From the data below, copy exactly the lines that lie between the one holding "s.pcie with msixPend" and the one holding "def msixWrite (s", including both, and nothing more.

Collected data
----

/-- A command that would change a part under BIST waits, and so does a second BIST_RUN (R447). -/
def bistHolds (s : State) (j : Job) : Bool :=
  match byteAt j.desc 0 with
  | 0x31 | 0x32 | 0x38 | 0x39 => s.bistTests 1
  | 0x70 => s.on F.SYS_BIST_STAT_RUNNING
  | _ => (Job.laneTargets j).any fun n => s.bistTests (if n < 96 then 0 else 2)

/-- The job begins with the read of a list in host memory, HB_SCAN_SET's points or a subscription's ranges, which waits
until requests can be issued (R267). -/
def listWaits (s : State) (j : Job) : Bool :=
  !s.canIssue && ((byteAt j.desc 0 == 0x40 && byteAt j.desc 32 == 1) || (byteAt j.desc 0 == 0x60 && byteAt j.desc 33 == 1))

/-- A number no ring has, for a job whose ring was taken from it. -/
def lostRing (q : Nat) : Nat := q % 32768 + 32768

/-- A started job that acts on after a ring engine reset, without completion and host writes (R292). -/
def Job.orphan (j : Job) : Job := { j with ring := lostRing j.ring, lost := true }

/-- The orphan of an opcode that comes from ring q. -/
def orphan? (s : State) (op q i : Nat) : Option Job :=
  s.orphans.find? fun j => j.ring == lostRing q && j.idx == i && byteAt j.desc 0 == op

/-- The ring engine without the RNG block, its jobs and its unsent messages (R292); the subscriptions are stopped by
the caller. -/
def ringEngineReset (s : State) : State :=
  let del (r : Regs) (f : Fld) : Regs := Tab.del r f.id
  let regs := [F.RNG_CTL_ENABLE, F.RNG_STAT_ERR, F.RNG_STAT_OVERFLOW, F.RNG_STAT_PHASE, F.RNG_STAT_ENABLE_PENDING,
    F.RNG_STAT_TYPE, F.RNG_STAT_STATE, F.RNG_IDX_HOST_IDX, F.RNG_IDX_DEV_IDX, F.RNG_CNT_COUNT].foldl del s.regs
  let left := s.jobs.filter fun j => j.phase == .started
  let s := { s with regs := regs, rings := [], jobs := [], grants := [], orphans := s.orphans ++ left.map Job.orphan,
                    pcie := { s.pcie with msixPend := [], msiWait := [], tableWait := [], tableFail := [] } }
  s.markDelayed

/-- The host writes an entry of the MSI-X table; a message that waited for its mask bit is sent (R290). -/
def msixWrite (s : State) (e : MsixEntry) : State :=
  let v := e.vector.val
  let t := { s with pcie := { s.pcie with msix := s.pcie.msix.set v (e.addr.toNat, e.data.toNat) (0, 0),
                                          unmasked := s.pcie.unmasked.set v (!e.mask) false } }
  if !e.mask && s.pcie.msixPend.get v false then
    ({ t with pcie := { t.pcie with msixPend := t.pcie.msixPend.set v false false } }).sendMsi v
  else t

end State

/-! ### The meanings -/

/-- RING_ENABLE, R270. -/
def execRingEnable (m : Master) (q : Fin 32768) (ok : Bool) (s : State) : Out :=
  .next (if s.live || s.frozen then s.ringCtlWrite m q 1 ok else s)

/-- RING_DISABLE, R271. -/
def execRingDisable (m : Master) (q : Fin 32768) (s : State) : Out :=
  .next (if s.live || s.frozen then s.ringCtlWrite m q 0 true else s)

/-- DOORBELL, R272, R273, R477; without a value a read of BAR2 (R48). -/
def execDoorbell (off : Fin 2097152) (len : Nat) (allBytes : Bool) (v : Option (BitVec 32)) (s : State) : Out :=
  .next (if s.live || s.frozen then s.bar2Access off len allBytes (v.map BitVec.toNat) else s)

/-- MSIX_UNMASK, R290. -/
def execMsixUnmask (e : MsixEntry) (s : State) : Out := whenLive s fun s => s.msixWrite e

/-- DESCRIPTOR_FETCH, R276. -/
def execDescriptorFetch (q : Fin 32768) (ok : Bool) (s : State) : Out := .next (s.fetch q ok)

----

REPLY =
                    pcie := { s.pcie with msixPend := [], msiWait := [], tableWait := [], tableFail := [] } }
  s.markDelayed

/-- The host writes an entry of the MSI-X table; a message that waited for its mask bit is sent (R290). -/
def msixWrite (s : State) (e : MsixEntry) : State :=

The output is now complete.